> The task: Go through the records below and show every line with the string "number".

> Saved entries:
════════════════════

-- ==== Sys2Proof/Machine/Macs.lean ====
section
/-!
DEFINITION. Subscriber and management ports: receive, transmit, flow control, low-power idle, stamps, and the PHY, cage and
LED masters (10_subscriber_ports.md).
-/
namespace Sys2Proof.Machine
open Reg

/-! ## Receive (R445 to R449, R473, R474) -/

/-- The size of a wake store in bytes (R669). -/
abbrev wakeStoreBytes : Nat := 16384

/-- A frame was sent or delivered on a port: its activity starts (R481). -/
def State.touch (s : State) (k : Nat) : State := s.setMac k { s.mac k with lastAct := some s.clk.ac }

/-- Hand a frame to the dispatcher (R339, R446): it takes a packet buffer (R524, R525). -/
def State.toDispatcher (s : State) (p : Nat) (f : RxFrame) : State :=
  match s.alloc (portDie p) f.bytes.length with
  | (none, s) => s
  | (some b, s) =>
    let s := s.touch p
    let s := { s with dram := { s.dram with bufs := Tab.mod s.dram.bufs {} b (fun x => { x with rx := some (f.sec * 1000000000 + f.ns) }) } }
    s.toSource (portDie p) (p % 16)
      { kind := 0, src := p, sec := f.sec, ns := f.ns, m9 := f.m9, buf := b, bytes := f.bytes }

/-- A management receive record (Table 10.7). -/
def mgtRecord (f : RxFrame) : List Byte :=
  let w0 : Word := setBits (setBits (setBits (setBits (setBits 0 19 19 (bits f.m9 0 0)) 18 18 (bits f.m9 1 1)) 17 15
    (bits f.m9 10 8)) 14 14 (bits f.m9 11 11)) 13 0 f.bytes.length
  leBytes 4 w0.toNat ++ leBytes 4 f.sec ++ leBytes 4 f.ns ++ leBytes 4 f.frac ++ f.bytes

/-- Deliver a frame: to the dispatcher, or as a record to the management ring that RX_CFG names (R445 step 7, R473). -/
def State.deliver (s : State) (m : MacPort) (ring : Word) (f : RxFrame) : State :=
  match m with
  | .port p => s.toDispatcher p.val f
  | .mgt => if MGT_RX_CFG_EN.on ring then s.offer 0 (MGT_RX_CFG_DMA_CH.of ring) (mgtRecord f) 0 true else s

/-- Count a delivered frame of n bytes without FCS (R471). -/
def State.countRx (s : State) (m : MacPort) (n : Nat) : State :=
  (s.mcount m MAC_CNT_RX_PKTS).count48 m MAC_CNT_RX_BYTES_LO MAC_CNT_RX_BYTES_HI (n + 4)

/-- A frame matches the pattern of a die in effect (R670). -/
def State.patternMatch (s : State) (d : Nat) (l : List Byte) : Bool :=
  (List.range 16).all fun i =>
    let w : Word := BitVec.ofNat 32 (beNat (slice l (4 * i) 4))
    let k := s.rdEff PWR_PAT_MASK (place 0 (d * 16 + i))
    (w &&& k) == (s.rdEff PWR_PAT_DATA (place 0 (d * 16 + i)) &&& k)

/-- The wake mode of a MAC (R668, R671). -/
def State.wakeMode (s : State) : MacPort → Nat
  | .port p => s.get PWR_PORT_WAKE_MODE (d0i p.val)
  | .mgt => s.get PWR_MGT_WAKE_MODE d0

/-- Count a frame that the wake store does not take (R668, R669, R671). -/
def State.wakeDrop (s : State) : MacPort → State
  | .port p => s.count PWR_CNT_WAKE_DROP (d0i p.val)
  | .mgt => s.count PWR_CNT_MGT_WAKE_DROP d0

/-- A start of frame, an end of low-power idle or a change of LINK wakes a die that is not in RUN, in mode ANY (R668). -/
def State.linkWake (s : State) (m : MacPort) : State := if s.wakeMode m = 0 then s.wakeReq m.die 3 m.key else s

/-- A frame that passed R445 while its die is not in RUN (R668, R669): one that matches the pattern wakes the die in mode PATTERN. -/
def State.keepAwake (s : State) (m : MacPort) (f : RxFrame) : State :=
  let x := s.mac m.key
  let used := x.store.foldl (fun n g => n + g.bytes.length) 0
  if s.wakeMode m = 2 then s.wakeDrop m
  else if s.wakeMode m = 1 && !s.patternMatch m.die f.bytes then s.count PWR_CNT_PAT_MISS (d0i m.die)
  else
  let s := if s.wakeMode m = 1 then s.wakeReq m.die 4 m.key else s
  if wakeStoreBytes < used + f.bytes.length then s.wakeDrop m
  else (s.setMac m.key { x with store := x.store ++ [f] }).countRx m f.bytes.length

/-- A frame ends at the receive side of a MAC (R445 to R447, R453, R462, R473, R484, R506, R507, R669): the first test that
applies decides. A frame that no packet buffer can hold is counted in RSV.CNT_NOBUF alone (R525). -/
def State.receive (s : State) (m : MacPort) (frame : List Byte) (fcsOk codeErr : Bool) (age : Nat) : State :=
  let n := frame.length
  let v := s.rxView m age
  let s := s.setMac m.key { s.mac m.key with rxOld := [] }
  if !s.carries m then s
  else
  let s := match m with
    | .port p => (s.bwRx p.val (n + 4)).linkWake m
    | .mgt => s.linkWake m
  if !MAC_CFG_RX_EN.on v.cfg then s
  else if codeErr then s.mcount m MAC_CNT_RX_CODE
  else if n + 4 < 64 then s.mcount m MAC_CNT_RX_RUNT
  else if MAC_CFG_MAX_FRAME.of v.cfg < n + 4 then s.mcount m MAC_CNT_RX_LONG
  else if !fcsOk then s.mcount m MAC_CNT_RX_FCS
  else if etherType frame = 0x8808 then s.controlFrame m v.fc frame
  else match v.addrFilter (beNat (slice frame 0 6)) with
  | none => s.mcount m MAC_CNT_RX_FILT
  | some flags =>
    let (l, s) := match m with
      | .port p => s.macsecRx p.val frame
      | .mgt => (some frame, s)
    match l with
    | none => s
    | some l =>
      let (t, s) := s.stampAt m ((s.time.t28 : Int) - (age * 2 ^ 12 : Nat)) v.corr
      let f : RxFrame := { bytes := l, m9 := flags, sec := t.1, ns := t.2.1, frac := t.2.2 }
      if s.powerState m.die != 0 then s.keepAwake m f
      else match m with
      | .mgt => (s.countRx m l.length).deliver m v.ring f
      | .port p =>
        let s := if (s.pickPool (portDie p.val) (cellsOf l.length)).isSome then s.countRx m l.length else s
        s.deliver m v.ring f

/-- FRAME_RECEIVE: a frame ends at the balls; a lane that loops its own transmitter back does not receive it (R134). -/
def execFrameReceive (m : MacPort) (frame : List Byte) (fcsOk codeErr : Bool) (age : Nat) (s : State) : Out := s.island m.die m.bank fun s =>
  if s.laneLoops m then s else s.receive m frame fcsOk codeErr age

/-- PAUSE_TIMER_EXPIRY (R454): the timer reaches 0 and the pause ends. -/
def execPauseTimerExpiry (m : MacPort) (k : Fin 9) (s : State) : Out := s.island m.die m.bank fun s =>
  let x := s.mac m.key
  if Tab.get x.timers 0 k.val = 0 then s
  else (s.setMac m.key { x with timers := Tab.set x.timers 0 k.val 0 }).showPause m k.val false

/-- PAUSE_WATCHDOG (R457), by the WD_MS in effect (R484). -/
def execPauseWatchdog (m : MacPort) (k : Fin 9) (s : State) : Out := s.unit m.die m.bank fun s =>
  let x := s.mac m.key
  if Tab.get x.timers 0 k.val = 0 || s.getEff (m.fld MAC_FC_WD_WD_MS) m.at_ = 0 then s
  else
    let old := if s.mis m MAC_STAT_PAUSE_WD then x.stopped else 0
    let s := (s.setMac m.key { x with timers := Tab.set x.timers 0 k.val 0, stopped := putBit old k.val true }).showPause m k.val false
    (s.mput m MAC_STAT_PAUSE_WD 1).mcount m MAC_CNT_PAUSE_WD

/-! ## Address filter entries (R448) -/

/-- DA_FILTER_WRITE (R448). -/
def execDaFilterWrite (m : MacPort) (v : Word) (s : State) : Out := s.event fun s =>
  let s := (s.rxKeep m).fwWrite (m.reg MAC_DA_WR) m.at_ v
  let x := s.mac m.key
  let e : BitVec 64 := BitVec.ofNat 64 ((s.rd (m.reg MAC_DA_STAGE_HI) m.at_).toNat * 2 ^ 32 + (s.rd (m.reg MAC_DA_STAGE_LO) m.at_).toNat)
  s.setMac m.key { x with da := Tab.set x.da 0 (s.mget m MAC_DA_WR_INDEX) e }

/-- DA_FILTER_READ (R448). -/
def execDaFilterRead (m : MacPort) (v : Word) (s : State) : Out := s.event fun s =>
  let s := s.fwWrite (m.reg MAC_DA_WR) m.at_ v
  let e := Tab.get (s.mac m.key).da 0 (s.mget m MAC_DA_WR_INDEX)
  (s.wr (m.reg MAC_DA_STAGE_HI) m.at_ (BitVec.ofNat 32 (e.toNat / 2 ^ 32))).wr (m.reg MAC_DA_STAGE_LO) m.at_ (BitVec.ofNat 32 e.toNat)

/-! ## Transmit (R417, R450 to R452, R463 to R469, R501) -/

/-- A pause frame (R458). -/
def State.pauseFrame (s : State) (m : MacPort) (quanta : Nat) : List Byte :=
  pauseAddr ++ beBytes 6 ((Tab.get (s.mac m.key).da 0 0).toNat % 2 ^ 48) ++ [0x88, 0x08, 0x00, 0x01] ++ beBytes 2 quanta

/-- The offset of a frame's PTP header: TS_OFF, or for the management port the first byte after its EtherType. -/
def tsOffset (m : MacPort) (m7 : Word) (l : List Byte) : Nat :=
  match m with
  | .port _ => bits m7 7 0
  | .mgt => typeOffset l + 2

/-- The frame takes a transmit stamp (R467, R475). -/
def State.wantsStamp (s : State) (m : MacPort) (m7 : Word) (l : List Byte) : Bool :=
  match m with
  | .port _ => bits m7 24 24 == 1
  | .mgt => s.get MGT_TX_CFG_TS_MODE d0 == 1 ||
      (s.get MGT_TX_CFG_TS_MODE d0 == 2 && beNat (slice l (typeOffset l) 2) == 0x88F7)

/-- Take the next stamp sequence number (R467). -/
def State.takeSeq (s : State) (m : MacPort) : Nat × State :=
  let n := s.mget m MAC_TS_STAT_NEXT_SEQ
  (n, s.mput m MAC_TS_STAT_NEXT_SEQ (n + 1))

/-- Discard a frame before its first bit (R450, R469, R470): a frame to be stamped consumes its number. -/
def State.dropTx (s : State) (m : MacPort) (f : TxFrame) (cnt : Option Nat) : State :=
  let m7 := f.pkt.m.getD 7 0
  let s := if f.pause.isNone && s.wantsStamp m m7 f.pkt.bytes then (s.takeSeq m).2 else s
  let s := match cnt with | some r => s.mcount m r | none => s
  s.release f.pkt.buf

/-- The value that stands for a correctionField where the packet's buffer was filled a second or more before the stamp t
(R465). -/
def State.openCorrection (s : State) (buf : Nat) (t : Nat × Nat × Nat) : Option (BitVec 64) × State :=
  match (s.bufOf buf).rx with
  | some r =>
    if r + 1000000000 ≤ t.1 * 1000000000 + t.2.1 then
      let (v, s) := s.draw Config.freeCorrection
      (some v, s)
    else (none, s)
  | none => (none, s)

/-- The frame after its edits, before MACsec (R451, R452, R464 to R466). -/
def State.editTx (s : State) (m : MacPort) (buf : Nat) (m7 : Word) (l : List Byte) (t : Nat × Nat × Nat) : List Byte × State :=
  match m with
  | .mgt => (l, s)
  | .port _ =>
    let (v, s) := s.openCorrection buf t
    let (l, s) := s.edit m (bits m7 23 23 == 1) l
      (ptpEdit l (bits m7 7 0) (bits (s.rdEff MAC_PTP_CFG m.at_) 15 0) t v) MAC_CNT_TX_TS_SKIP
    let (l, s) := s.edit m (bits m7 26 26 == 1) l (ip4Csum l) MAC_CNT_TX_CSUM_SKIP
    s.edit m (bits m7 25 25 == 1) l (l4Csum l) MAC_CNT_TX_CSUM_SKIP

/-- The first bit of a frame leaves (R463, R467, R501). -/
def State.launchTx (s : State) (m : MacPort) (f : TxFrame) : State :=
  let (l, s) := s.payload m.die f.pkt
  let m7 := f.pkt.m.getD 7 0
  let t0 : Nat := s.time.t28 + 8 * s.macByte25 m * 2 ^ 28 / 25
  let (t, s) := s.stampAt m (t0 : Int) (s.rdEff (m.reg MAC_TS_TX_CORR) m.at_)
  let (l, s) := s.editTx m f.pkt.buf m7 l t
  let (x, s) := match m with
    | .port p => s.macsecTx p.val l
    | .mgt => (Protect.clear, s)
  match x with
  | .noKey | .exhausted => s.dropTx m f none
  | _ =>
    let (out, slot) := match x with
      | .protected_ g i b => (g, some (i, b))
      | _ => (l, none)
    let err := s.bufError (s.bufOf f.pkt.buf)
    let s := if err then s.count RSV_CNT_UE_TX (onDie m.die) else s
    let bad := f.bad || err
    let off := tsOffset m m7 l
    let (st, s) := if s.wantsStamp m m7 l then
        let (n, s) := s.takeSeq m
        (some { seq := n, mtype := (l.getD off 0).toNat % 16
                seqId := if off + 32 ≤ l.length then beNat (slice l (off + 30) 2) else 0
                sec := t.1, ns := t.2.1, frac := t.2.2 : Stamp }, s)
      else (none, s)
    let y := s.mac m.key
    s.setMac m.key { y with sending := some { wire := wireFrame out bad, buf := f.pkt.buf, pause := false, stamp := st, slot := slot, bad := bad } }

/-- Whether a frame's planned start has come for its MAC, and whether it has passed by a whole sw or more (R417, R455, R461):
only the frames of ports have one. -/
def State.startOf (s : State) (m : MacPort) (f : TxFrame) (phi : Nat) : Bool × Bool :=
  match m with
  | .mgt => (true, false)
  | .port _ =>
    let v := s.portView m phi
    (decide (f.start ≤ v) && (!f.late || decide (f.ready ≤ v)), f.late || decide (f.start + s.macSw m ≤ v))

════════════════════

> Problem solution:
/-- Take the next stamp sequence number (R467). -/
/-- Discard a frame before its first bit (R450, R469, R470): a frame to be stamped consumes its number. -/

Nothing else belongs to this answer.